GBZ24294.4-2017: Information security technology -- Guide of implementation for Internet-based e-government information security -- Part 4: Defence for terminal security
Status: Valid
| Standard ID | Contents [version] | USD | STEP2 | [PDF] delivered in | Standard Title (Description) | Status | PDF |
| GB/Z 24294.4-2017 | English | 239 |
Add to Cart
|
3 days [Need to translate]
|
Information security technology -- Guide of implementation for Internet-based e-government information security -- Part 4: Defence for terminal security
| Valid |
GB/Z 24294.4-2017
|
PDF similar to GBZ24294.4-2017
Basic data | Standard ID | GB/Z 24294.4-2017 (GB/Z24294.4-2017) | | Description (Translated English) | Information security technology -- Guide of implementation for Internet-based e-government information security -- Part 4: Defence for terminal security | | Sector / Industry | National Standard | | Classification of Chinese Standard | L80 | | Classification of International Standard | 35.040 | | Word Count Estimation | 12,155 | | Date of Issue | 2017-05-12 | | Date of Implementation | 2017-12-01 | | Older Standard (superseded by this standard) | GB/Z 24294-2009 | | Quoted Standard | GB/T 30278-2013 | | Issuing agency(ies) | General Administration of Quality Supervision, Inspection and Quarantine of the People's Republic of China, Standardization Administration of the People's Republic of China | | Summary | This standard applies to organizations that do not have e-government network or no leased communication network. They are based on the Internet to carry out e-government information security construction that does not involve state secrets and provide information for managers, engineering technicians and information security products providers Safe construction to provide management and technical reference. Involving national secrets, or stored, processed, transmitted information may be involved in state secrets, in accordance with national secrecy provisions and standards. | GBZ24294.4-2017: Information security technology -- Guide of implementation for Internet-based e-government information security -- Part 4: Defence for terminal security
---This is a DRAFT version for illustration, not a final translation. Full copy of true-PDF in English version (including equations, symbols, images, flow-chart, tables, and figures etc.) will be manually/carefully translated upon your order.
Information security technology. Guide to implementation for Internet-based e-government information security. Part 4. Defense for terminal security
ICS 35.040
L80
People's Republic of China national standardization of technical guidance documents
Partially replace GB /Z 24294-2009
Information Security Technology
Internet-based e-government information security implementation guidelines
Part 4. Terminal Security
e-governmentinformationsecurity-Part 4.Defenseforterminalsecurity
2017-05-12 Posted
2017-12-01 Implementation
General Administration of Quality Supervision, Inspection and Quarantine of People's Republic of China
China National Standardization Administration released
Directory
Foreword Ⅲ
Introduction IV
1 Scope 1
2 Normative references 1
3 Terms and definitions 1
4 Abbreviations 1
5 Terminal Security Features and Implementation Principles 1
5.1 Security vulnerabilities 1
5.2 Safety Function 2
5.3 Implementation principles 2
6 terminal security application mode 2
6.1 Terminal Basic Security Application Mode 2
6.2 Terminal enhanced security application mode 3
6.3 mobile terminal security application mode 3
7 terminal basic security requirements 3
7.1 system service configuration 3
7.2 Account Policy Configuration 3
7.3 Log and Audit Policy Configuration 3
7.4 browser security configuration 4
7.5 malicious code to prevent 4
7.6 Personal Firewall 4
7.7 System Vulnerability Patch Upgrade 4
8 terminal enhance security requirements 4
8.1 Safety Test 4
8.2 program operation authorization 5
8.3 Secure E-mail 5
8.4 Safety briefcase 5
8.5 Security Audit 5
9 mobile terminal security requirements 6
9.1 Portable Terminal Security 6
9.2 Handheld Terminal Security 7
References 8
Foreword
GB /Z 24294 "Information Security Technology Internet-based e-government information security implementation guidelines" is divided into four parts.

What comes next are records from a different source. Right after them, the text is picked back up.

-- ==== Sys2Proof/Machine/Dispatch.lean ====
section
/-! DEFINITION. One arm per constructor of Instr, each a direct call of the instruction's own meaning. -/

namespace Sys2Proof.Machine
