-- ==== Sys2Proof/Machine/Core.lean ====
section
/-! DEFINITION. The machine as the host sees it. -/

def Sys2Proof.core : Host.Core :=
  { State := Sys2Proof.Machine.State
    Fault := Sys2Proof.Machine.Fault
    Refusal := Sys2Proof.Machine.Refusal
    step := Sys2Proof.Machine.step
    reset := Sys2Proof.Machine.State.reset }
end

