/-- MTCR to a replicated register without a rule of its own, and MTDCR to an aligned pair of such registers, complete
in Supervisor mode while the register is open to writes and no debug event of the move is due, for a guest where it may
write (46 R726; that it may not write a debug register is decision D26 of 92_eei_decisions): the software-writable bits
take D[a] (and D[a+1] for the upper offset), the others stay, the update is open until the next synchronising event,
and nothing else changes (42 R452, R454, R457, 70 R950). From HRHV with the selector of HRA or HRB the write reaches
that resource, and the bits that only hardware writes as well (46 R705, R707). Some bits are software-writable by the
model's choice only: BIV bit 0, which R457 lists as not writable (notes/assumptions/46.md); COMPAT and SMACON, whose
fields the spec does not give, as plain storage (notes/assumptions/27.md), and PCON, DCON and PMA likewise, without a
cache behind them (notes/assumptions/21.md). That the old value may still govern is notes/assumptions/7.md, MTDCR's
length notes/assumptions/23.md, its pair form notes/assumptions/1.md, its order notes/assumptions/47.md. -/
def Obligations.writes_of_core_registers : Prop :=
  ∀ (s : State) (a : Reg) (off : BitVec 16) (x : RepReg), s.GuestWrites off.toNat → s.NoMoveEvent off →
    s.supervisor = true → hyperOffset off.toNat = false → s.closed (.rep x) = false →
    (s.moveReg off off.toNat = some (.rep x) → plainWrite x = true →
      (x.layout s.cfg).reserved &&& s.getD a = 0 → off.extractLsb' 0 2 = 0 →
      ∃ t, exec (.mtcr off a) s = .next t ∧ t.pc = s.pc + 4 ∧
        t.getRep s.res x = merge (x.layout s.cfg).rw (s.getD a) (s.getRep s.res x) ∧
        (∀ r, r ≠ s.res → t.getRep r x = s.getRep r x) ∧
        t.stale s.res (.rep x) = s.getRep s.res x :: s.stale s.res (.rep x) ∧
        KeepsMemory s t ∧ Kept s t [] [] [.pc, .rep x]) ∧
    (∀ y, s.moveReg off off.toNat = some (.rep x) → plainWrite x = true →
      (x.layout s.cfg).reserved &&& s.getD a = 0 → a.toNat % 2 = 0 → off.extractLsb' 0 3 = 0 →
      s.GuestWrites (off.toNat + 4) → s.moveReg off (off.toNat + 4) = some (.rep y) → x ≠ y → plainWrite y = true → s.closed (.rep y) = false →
      (y.layout s.cfg).reserved &&& s.getD (a + 1) = 0 →
      ∃ t, exec (.mtdcr off a) s = .next t ∧ t.pc = s.pc + 4 ∧
        t.getRep s.res x = merge (x.layout s.cfg).rw (s.getD a) (s.getRep s.res x) ∧
        t.getRep s.res y = merge (y.layout s.cfg).rw (s.getD (a + 1)) (s.getRep s.res y) ∧
        KeepsMemory s t ∧ Kept s t [] [] [.pc, .rep x, .rep y]) ∧
    (∀ q, s.virtOn = true → s.res = .hv → (off.extractLsb' 0 2 = 1 ∧ q = .a) ∨ (off.extractLsb' 0 2 = 2 ∧ q = .b) →
      s.moveReg off (off &&& 0xFFFC#16).toNat = some (.rep x) → plainWrite x = true ∨ statusReg x = true →
      (x.layout s.cfg).reserved &&& s.getD a = 0 →
      ∃ t, exec (.mtcr off a) s = .next t ∧ t.pc = s.pc + 4 ∧
        t.getRep q x = merge ((x.layout s.cfg).rw ||| (x.layout s.cfg).rh) (s.getD a) (s.getRep q x) ∧
        (∀ r, r ≠ q → t.getRep r x = s.getRep r x) ∧ KeepsMemory s t ∧ Kept s t [] [] [.pc, .rep x])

--- Part 1. General principles;
--- Part 2. Access control and security exchange;
--- Part 3. Identity and authorization management;
--- Part 4. Terminal Security.
This section GB /Z 24294 Part 4.
This section drafted in accordance with GB/T 1.1-2009 given rules.
Part of this section instead of GB /Z 24294-2009 "Information Security Technology Internet-based e-government information security implementation guidelines."

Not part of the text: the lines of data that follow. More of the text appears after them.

-- ==== Sys2Proof/Laws/Courses.lean ====
section
/-! SUPPORT. The courses of a load, a store and an atomic read-modify-write on ordinary memory (40_addressing R342):
where no check stops it, each as the one state it leads to; where a check stops it, its verdict. -/

namespace Sys2Proof.Machine

variable {s : State}

/-- The first verdict that stops decides, whatever stands behind it. -/
theorem Verdict.first_append {v : Verdict} (hv : v ≠ .go) : ∀ {vs rest : List Verdict}, (∀ w ∈ vs, w = .go) →
    Verdict.first (vs ++ v :: rest) = v
  | [], _, _ => by cases v <;> first | rfl | exact absurd rfl hv
  | w :: vs, rest, h => by
    rw [List.cons_append, h w (by simp), Verdict.first_cons_go]
    exact Verdict.first_append hv fun u hu => h u (by simp [hu])

/-- A mode whose pair specifier is even passes its check. -/
theorem State.modeCheck_go {m : MemOp} (h : m.pairs.all pairEven = true) : s.modeCheck m = .go := by
  cases m <;> simp [MemOp.pairs, pairEven] at h <;> simp [State.modeCheck, State.pairCheck, State.operandCheck, h]

/-- An even pair specifier passes its check. -/
theorem State.pairCheck_go {a : Reg} (h : pairEven a = true) : s.pairCheck a = .go := by
  simp [pairEven] at h
  simp [State.pairCheck, State.operandCheck, h]

/-- An aligned quad specifier passes its check. -/
theorem State.quadCheck_go {a : Reg} (h : quadAligned a = true) : s.quadCheck a = .go := by
  simp [quadAligned] at h
  simp [State.quadCheck, State.operandCheck, h]

/-- A load without an address register as its destination has no conflict with its mode. -/
theorem State.loadConflict_nil (r : Resolved) : s.loadConflict r [] = s := by
  unfold State.loadConflict
  split <;> simp

/-- A load that meets no trap. -/
theorem State.execLoad_go {m : MemOp} {size align : Nat} {pre : Verdict} {dst : List Reg} (len : Nat)
    (put : State → Nat → State) (hp : pre = .go) (hm : s.modeCheck m = .go) (hd : ∀ n ∈ dst, s.globalCheck n = .go)
    (hu : s.updateCheck (s.resolve m) = .go) (hc : s.check ((s.resolve m).access size align size true false) = .go) :
    let x := (s.resolve m).access size align size true false
    s.execLoad len m size align pre dst put =
      .next ((((put (s.loaded x) (s.load x)).applyUpdate (s.resolve m)).loadConflict (s.resolve m) dst).advance len) := by
  have hv : Verdict.first ([pre, s.modeCheck m] ++ dst.map s.globalCheck ++ [s.updateCheck (s.resolve m),
      s.check ((s.resolve m).access size align size true false)]) = .go := by
    rw [Verdict.first_eq_go]
    simp only [List.cons_append, List.nil_append, List.mem_cons, List.mem_append, List.mem_map, List.not_mem_nil,
      or_false]
    rintro v (rfl | rfl | ⟨n, hn, rfl⟩ | rfl | rfl)
    exacts [hp, hm, hd n hn, hu, hc]
  unfold State.execLoad
  dsimp only
  rw [hv]
  rfl

/-- A store that meets no trap. -/
theorem State.execStore_go {m : MemOp} {size align : Nat} {pre : Verdict} (len : Nat) (src : List Reg)
    (value : State → Nat) (hp : pre = .go) (hm : s.modeCheck m = .go) (hu : s.updateCheck (s.resolve m) = .go)
    (hc : s.check ((s.resolve m).access size align size false true) = .go) :
    s.execStore len m size align pre src value =
      .next (((s.store ((s.resolve m).access size align size false true)
        (s.storeValue (s.resolve m) src value)).applyUpdate (s.resolve m)).advance len) := by
  have hv : Verdict.first [pre, s.modeCheck m, s.updateCheck (s.resolve m),
      s.check ((s.resolve m).access size align size false true)] = .go := by
    rw [Verdict.first_eq_go]
    simp [hp, hm, hu, hc]
  exact s.conclude_go hv _

/-- The datum of a store none of whose source registers its mode updates. -/
theorem State.storeValue_eq {r : Resolved} {src : List Reg} (h : ∀ n ∈ src, n ∉ (r.update.map Prod.fst).toList)
    (value : State → Nat) : s.storeValue r src value = value s := by
  have hany : src.any r.updates = false := by
    rw [List.any_eq_false]
    intro n hn hu
    unfold Resolved.updates at hu
    split at hu
    · rename_i m w hm
      simp only [beq_iff_eq] at hu
      exact h n hn (by simp [hm, hu])
    · simp at hu
  simp [State.storeValue, hany]

/-- An atomic read-modify-write that meets no trap. -/
theorem State.execRmw_go {m : MemOp} {size align : Nat} {pre : Verdict} (len : Nat) (new : Nat → Nat)
    (ret : Option Reg) (hp : pre = .go) (hm : s.modeCheck m = .go) (hu : s.updateCheck (s.resolve m) = .go)
    (hc : s.check ((s.resolve m).access size align size true true) = .go) :
    let x := (s.resolve m).access size align size true true
    let u := (s.loaded x).store x (new (s.load x))
    let v := match ret with
      | some d => u.setD d (BitVec.ofNat 32 (s.load x))
      | none => u
    s.execRmw len m size align pre new ret = .next ((v.applyUpdate (s.resolve m)).advance len) := by
  have hv : Verdict.first [pre, s.modeCheck m, s.updateCheck (s.resolve m),
      s.check ((s.resolve m).access size align size true true)] = .go := by
    rw [Verdict.first_eq_go]
    simp [hp, hm, hu, hc]
  unfold State.execRmw
  dsimp only
  rw [hv]
  rfl

end Sys2Proof.Machine
end

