/-- In debug mode TRIG_ACC gains the active triggers. -/
theorem State.trigAcc_record (hd : s.debugMode = true) (active : Fin 8 → Bool) (n : Fin 8) :
    bit ((s.record active).getSys .trigAcc) n.val = (bit (s.getSys .trigAcc) n.val || active n) := by
  unfold State.record
  rw [hd, Bool.true_and]
  split
  · rw [State.getSys_hw_same, bit_foldl_setBit, any_finRange_eq]
  · next h =>
    have hn : active n = false := by
      by_contra hn
      exact h (List.any_eq_true.mpr ⟨n, by simp, by simpa using hn⟩)
    rw [hn, Bool.or_false]

/-- Outside debug mode nothing is recorded. -/
theorem State.record_off (hd : s.debugMode = false) (active : Fin 8 → Bool) : s.record active = s := by
  simp [State.record, hd]

theorem Kept.record (active : Fin 8 → Bool) : Kept s (s.record active) [] [] [.sys .trigAcc] := by
  rcases s.record_cases active with h | ⟨f, h⟩ <;> rw [h]
  · exact (Kept.marks s.entered s.evt).mono (by simp) (by simp) (by simp)
  · exact (Kept.hwSys (by simp) (by simp) .hv f).mono (by simp) (by simp) (by simp)

theorem KeepsMemory.record (active : Fin 8 → Bool) : KeepsMemory s (s.record active) := by
  rcases s.record_cases active with h | ⟨f, h⟩ <;> rw [h]
  · exact fun _ => rfl
  · exact fun _ => rfl

/-! ## The start of an instruction leaves the triggers as they are -/

theorem State.begin_window_nil (hw : s.window = []) : s.begin.window = [] := by
  rcases s.begin_cases with h | ⟨f, h⟩ <;> rw [h]
  · exact hw
  · exact State.hw_window_nil _ hw

/-- What the step of a core and its host sees besides the registers, at the start of an instruction. -/
theorem State.begin_fields (s : State) :
    s.begin.draws = s.draws ∧ s.begin.taskGate = s.taskGate ∧ s.begin.out = s.out := by
  rcases s.begin_cases with h | ⟨f, h⟩ <;> rw [h] <;> exact ⟨rfl, rfl, rfl⟩

theorem State.dbg_begin (hw : s.window = []) {x : SysReg} (hx : x ≠ .trigAcc) : s.begin.dbg x = s.dbg x := by
  rw [State.dbg_of_window_nil hw, State.dbg_of_window_nil (State.begin_window_nil hw), s.getSys_begin hx]

theorem State.pcActive_begin (hw : s.window = []) (pc : Word) (n : Fin 8) :
    s.begin.pcActive pc n = s.pcActive pc n := by
  have hevt : ∀ m, s.begin.getSys (.trEvt m) = s.getSys (.trEvt m) := fun _ => s.getSys_begin (by simp)
  have hadr : ∀ m, s.begin.getSys (.trAdr m) = s.getSys (.trAdr m) := fun _ => s.getSys_begin (by simp)
  rw [Bool.eq_iff_iff, State.pcActive_iff hw, State.pcActive_iff (State.begin_window_nil hw)]
  simp only [State.triggerAt, State.begin_cfg, hevt, hadr]

theorem State.debugOn_begin (hw : s.window = []) : s.begin.debugOn = s.debugOn := by
  have hvirt : s.begin.virtOn = s.virtOn := by
    rw [State.virtOn, State.virtOn, State.ctl_of_window_nil _ hw, State.ctl_of_window_nil _ (State.begin_window_nil hw),
      State.begin_cfg]
    exact congrArg (s.cfg.hasVirt && bit · 0) (s.getSys_begin (by simp))
  have hcvmn : s.begin.cvmn = s.cvmn := by rw [State.cvmn, State.cvmn, s.getSys_begin (by simp)]
  simp only [State.debugOn, State.begin_debugMode, State.dbg_begin hw (x := .dbgcfg) (by simp), hvirt, hcvmn]

/-! ## The trigger whose event acts (45_debug R631, R633) -/

/-- The lowest trigger that meets a condition is the one that is found. -/
theorem find?_finRange_eq_some {p : Fin 8 → Bool} (hn : p n = true) (hlow : ∀ m, m < n → p m = false) :
    (List.finRange 8).find? p = some n := by
  rw [← Fin.find?_eq_find?_finRange, Fin.find?_eq_some_iff]
  exact ⟨hn, hlow⟩

theorem find?_finRange_eq_none {p : Fin 8 → Bool} (h : ∀ m, p m = false) : (List.finRange 8).find? p = none := by
  rw [← Fin.find?_eq_find?_finRange, Fin.find?_eq_none_iff]
  exact h

/-- Trigger `n` stops the instruction at the pc before it runs. -/
def State.StopsBefore (s : State) (pc : Word) (n : Fin 8) : Prop :=
  s.pcActive pc n = true ∧ bit (s.getSys (.trEvt n)) 0 = true ∧ bit (s.getSys (.trEvt n)) 3 = true

/-- Trigger `n` raises its event after the instruction at `pc`. -/
def State.RaisesAfter (s : State) (pc : Word) (n : Fin 8) : Prop :=
  s.pcActive pc n = true ∧ bit (s.getSys (.trEvt n)) 0 = true ∧ bit (s.getSys (.trEvt n)) 3 = false

/-- Trigger `n` raises its event after the data access of an instruction. -/
def State.RaisesOnData (s : State) (i : Instr) (n : Fin 8) : Prop :=
  s.touchActive i n = true ∧ bit (s.getSys (.trEvt n)) 0 = true

theorem State.stopsBefore_iff (hw : s.window = []) (hon : s.debugOn = true) (pc : Word) (n : Fin 8) :
    (s.pcActive pc n && s.trigEnabled n && bit (s.dbg (.trEvt n)) 3) = true ↔ s.StopsBefore pc n := by
  simp [State.StopsBefore, State.trigEnabled, hon, State.dbg_of_window_nil hw, and_assoc]

theorem State.raisesAfter_iff (hw : s.window = []) (hon : s.debugOn = true) (pc : Word) (n : Fin 8) :
    (s.pcActive pc n && s.trigEnabled n && !bit (s.dbg (.trEvt n)) 3) = true ↔ s.RaisesAfter pc n := by
  simp [State.RaisesAfter, State.trigEnabled, hon, State.dbg_of_window_nil hw, and_assoc]

theorem State.raisesOnData_iff (hw : s.window = []) (hon : s.debugOn = true) (i : Instr) (n : Fin 8) :
    (s.touchActive i n && s.trigEnabled n) = true ↔ s.RaisesOnData i n := by
  simp [State.RaisesOnData, State.trigEnabled, hon, State.dbg_of_window_nil hw]

theorem State.pcBbm_eq_some (hw : s.window = []) (hon : s.debugOn = true) {pc : Word} (hn : s.StopsBefore pc n)
    (hlow : ∀ m, m < n → ¬ s.StopsBefore pc m) : s.pcBbm pc = some n :=
  find?_finRange_eq_some ((State.stopsBefore_iff hw hon pc n).mpr hn) fun m hm =>
    Bool.eq_false_iff.mpr (mt (State.stopsBefore_iff hw hon pc m).mp (hlow m hm))

theorem State.pcBam_eq_some (hw : s.window = []) (hon : s.debugOn = true) {pc : Word} (hn : s.RaisesAfter pc n)
    (hlow : ∀ m, m < n → ¬ s.RaisesAfter pc m) : s.pcBam pc = some n :=
  find?_finRange_eq_some ((State.raisesAfter_iff hw hon pc n).mpr hn) fun m hm =>
    Bool.eq_false_iff.mpr (mt (State.raisesAfter_iff hw hon pc m).mp (hlow m hm))

theorem State.pcBam_eq_none (hw : s.window = []) (hon : s.debugOn = true) {pc : Word}
    (h : ∀ m, ¬ s.RaisesAfter pc m) : s.pcBam pc = none :=
  find?_finRange_eq_none fun m => Bool.eq_false_iff.mpr (mt (State.raisesAfter_iff hw hon pc m).mp (h m))

/-- A trigger on the pc goes first. -/
theorem State.eventAfter_pc (hw : s.window = []) (hon : s.debugOn = true) (hn : s.RaisesAfter s.pc n)
    (hlow : ∀ m, m < n → ¬ s.RaisesAfter s.pc m) (i : Instr) : s.eventAfter i false = some n := by
  simp [State.eventAfter, State.pcBam_eq_some hw hon hn hlow]

/-- Where no trigger on the pc raises an event, the lowest on the data access does. -/
theorem State.eventAfter_data (hw : s.window = []) (hon : s.debugOn = true) (hpc : ∀ m, ¬ s.RaisesAfter s.pc m)
    (hn : s.RaisesOnData i n) (hlow : ∀ m, m < n → ¬ s.RaisesOnData i m) : s.eventAfter i false = some n := by
  have hfind := find?_finRange_eq_some ((State.raisesOnData_iff hw hon i n).mpr hn) fun m hm =>
    Bool.eq_false_iff.mpr (mt (State.raisesOnData_iff hw hon i m).mp (hlow m hm))
  simpa [State.eventAfter, State.pcBam_eq_none hw hon hpc] using hfind

/-- No event while debug is off. -/
theorem State.eventAfter_off (hoff : s.debugOn = false) (i : Instr) (acted : Bool) : s.eventAfter i acted = none := by
  have hpc : s.pcBam s.pc = none := find?_finRange_eq_none fun m => by simp [State.trigEnabled, hoff]
  have hdata : ((List.finRange 8).find? fun n => s.touchActive i n && s.trigEnabled n) = none :=
    find?_finRange_eq_none fun m => by simp [State.trigEnabled, hoff]
  simp only [State.eventAfter, hpc, hdata, ite_self]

Compared with GB /Z 24294-2009, the main technical changes are as follows.
--- Added vulnerabilities and major threats to Internet-based e-government terminals;
--- Supplement clearly defined based on the Internet e-government terminal security features and implementation principles;
--- Complement the division based on Internet e-government terminal security protection of the main application mode;
--- Supplementary specification based on the Internet e-government terminal in three application modes of security requirements.
This part of the National Information Security Standardization Technical Committee (SAC/TC260) and focal point.
This part of the drafting unit. People's Liberation Army Information Engineering University, China Electronics Standardization Institute, Beijing Tian Rong Xin Technology Co., Ltd. Zheng
Dazhou Great Information Technology Co., Ltd.
The main drafters of this section. Chen Xingyuan, Du Xuehui, Sun Yi, Xia Chuntao, Cao Li-feng, Zhang Dongwei, Ren Zhiyu, Luo Feng surplus, Shangguan Xiao Li,
Dong Guohua.
This part replaces the standards previously issued as.
--- GB /Z 24294-2009.
Introduction
The Internet has become an important information infrastructure, making active use of the Internet for the construction of e-government in our country, which can not only improve efficiency and expand
Service coverage, but also save resources and reduce costs. The use of open Internet to carry out e-government construction, computer terminals in the e-government
To undertake and participate in the government information processing, storage and transmission and other important work, facing malicious code, cyber attacks, information leakage and
Identity fraud and other security threats and risks. In order to promote the Internet in our e-government applications, guidance based on the Internet e-government terminal
Security work, specially formulated in this section.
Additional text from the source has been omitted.